• Work to be completed
Output every line from the beginning of the records through the line that contains "marked dead. -/", exactly as it appears.

• Information given
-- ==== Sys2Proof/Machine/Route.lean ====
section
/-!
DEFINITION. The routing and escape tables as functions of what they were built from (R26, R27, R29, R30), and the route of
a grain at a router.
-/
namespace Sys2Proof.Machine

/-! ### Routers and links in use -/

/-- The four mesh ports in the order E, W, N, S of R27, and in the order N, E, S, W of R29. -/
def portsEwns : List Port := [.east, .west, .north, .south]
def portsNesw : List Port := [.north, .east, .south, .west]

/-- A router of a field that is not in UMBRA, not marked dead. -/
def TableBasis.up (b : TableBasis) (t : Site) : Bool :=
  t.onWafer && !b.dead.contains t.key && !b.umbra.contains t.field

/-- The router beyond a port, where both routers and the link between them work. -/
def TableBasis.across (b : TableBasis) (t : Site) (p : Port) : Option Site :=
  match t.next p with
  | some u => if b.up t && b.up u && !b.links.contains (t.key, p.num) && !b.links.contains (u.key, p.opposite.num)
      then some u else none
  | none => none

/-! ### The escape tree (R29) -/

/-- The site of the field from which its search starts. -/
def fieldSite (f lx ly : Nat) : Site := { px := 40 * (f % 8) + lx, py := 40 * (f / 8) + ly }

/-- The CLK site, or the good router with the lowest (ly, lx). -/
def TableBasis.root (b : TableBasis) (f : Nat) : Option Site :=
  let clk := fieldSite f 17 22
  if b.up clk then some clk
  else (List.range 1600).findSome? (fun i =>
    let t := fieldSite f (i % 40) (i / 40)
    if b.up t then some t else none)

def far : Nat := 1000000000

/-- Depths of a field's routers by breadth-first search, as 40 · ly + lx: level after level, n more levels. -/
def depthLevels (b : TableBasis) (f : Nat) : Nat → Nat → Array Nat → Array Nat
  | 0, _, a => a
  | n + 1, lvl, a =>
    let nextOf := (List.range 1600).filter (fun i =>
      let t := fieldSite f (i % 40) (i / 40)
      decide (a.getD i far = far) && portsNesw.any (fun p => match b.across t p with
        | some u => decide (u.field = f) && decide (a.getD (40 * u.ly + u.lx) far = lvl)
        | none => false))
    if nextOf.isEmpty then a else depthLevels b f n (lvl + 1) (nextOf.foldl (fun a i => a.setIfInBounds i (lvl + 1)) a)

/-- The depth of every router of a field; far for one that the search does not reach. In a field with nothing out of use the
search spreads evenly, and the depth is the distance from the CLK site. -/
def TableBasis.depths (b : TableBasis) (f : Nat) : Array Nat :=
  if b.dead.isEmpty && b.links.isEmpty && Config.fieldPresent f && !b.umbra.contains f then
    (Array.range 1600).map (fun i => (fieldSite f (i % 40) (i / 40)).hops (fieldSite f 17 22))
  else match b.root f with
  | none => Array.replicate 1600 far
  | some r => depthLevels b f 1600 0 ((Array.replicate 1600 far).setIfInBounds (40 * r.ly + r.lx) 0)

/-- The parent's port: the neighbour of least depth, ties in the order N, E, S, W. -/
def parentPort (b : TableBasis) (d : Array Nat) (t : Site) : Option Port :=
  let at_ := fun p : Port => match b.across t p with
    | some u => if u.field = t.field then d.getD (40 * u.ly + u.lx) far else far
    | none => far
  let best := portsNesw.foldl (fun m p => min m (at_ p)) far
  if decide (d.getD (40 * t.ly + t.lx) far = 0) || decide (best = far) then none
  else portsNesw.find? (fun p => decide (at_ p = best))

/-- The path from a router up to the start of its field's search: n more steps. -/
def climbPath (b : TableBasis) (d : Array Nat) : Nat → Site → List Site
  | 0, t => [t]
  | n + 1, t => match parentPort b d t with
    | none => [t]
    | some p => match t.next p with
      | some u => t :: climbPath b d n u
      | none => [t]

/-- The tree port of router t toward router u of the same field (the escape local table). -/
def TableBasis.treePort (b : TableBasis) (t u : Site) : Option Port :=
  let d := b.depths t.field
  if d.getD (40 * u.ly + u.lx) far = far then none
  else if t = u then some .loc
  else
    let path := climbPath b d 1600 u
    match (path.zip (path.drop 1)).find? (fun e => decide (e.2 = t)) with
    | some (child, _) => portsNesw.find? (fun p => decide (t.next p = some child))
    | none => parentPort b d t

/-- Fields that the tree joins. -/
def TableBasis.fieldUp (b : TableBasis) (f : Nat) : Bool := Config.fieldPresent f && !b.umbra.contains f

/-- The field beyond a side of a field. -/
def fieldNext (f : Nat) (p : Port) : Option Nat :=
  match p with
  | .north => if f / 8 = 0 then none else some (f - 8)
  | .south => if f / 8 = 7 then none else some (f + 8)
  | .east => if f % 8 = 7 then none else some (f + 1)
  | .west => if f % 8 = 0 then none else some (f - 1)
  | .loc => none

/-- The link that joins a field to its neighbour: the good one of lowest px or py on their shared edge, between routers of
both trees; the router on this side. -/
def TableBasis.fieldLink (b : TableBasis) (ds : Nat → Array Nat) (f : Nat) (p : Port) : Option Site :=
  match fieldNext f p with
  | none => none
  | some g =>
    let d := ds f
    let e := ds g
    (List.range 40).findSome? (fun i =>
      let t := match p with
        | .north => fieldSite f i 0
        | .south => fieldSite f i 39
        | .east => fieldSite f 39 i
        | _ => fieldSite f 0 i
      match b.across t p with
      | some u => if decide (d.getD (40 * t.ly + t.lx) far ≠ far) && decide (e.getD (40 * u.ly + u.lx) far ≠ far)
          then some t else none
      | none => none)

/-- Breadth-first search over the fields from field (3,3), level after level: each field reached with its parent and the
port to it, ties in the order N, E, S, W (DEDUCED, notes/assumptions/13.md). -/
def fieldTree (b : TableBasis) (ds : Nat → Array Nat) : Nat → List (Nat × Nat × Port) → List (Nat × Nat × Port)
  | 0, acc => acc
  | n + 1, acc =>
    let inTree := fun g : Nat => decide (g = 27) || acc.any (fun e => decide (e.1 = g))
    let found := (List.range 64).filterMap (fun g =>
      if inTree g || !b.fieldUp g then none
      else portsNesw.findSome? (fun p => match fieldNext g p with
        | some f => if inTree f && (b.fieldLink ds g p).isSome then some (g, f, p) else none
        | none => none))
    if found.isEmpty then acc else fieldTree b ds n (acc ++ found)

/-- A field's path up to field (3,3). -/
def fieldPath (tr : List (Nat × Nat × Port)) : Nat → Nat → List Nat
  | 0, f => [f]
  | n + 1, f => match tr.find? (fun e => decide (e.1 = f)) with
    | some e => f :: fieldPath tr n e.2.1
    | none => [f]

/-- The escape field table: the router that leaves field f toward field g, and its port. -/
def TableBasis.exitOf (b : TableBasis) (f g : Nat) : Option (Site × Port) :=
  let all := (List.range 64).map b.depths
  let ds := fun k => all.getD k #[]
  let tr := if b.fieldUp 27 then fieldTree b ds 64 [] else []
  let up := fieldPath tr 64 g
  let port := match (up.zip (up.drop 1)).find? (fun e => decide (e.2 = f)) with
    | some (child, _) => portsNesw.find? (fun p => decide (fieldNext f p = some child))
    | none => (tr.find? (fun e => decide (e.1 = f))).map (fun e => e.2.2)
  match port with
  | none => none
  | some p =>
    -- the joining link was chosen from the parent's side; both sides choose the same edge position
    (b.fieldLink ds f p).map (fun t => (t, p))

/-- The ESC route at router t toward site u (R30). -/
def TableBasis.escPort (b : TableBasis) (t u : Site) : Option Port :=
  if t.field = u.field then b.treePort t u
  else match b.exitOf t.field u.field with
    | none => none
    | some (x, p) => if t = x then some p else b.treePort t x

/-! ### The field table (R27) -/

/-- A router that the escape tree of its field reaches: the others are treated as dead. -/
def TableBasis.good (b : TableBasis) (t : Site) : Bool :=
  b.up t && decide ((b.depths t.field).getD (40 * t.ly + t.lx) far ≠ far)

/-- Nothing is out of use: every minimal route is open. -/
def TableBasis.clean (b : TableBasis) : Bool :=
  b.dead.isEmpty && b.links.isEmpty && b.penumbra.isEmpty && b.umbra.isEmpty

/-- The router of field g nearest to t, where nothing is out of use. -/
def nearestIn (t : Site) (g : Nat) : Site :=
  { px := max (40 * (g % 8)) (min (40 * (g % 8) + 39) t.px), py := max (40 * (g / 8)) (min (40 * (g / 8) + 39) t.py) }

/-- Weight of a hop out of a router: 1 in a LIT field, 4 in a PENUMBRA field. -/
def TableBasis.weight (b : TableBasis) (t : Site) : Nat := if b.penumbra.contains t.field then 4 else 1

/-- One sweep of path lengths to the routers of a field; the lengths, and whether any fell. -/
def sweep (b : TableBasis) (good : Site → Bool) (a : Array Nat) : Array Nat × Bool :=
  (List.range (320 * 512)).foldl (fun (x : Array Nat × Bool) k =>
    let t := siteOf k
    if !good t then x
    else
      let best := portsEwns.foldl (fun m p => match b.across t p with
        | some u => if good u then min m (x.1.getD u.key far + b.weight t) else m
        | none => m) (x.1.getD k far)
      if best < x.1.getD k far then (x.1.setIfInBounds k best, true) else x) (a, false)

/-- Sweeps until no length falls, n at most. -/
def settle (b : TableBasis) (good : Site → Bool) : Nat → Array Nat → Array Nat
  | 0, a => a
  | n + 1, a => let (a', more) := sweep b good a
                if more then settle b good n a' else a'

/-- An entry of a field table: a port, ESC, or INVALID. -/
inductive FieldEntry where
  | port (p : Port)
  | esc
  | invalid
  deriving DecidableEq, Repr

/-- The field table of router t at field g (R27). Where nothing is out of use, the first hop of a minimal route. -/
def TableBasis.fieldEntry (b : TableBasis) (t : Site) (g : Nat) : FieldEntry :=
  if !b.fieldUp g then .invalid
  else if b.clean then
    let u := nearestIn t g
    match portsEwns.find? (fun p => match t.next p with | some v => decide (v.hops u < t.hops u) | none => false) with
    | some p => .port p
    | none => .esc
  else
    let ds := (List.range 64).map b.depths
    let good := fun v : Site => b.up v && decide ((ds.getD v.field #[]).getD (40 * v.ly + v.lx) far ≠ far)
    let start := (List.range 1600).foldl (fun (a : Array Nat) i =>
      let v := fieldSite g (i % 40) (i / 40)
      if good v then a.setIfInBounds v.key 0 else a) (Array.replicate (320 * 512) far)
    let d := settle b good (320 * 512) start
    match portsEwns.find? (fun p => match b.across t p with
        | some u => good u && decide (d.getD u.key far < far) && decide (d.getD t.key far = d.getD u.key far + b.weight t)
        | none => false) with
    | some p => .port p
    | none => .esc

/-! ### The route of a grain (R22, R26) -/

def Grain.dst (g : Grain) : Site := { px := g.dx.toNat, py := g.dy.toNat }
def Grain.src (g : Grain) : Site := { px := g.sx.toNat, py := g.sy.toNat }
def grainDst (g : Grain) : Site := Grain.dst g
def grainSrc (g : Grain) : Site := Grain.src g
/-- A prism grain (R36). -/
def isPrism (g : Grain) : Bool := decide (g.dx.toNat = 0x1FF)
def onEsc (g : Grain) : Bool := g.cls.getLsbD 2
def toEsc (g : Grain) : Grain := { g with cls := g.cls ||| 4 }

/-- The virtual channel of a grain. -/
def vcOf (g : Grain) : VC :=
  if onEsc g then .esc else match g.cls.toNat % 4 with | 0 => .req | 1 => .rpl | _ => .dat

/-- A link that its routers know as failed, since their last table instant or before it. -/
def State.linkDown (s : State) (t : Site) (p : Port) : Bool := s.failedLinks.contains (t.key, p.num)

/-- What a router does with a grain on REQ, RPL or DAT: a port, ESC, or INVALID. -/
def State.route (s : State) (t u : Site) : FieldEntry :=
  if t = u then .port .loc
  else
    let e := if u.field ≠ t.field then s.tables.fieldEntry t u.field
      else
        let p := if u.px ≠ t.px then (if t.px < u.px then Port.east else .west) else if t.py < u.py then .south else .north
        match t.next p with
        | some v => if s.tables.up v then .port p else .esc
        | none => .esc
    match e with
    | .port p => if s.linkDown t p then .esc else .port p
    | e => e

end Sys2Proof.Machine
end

• Answer to this problem
-- ==== Sys2Proof/Machine/Route.lean ====
section
/-!
DEFINITION. The routing and escape tables as functions of what they were built from (R26, R27, R29, R30), and the route of
a grain at a router.
-/
namespace Sys2Proof.Machine

/-! ### Routers and links in use -/

/-- The four mesh ports in the order E, W, N, S of R27, and in the order N, E, S, W of R29. -/
def portsEwns : List Port := [.east, .west, .north, .south]
def portsNesw : List Port := [.north, .east, .south, .west]

/-- A router of a field that is not in UMBRA, not marked dead. -/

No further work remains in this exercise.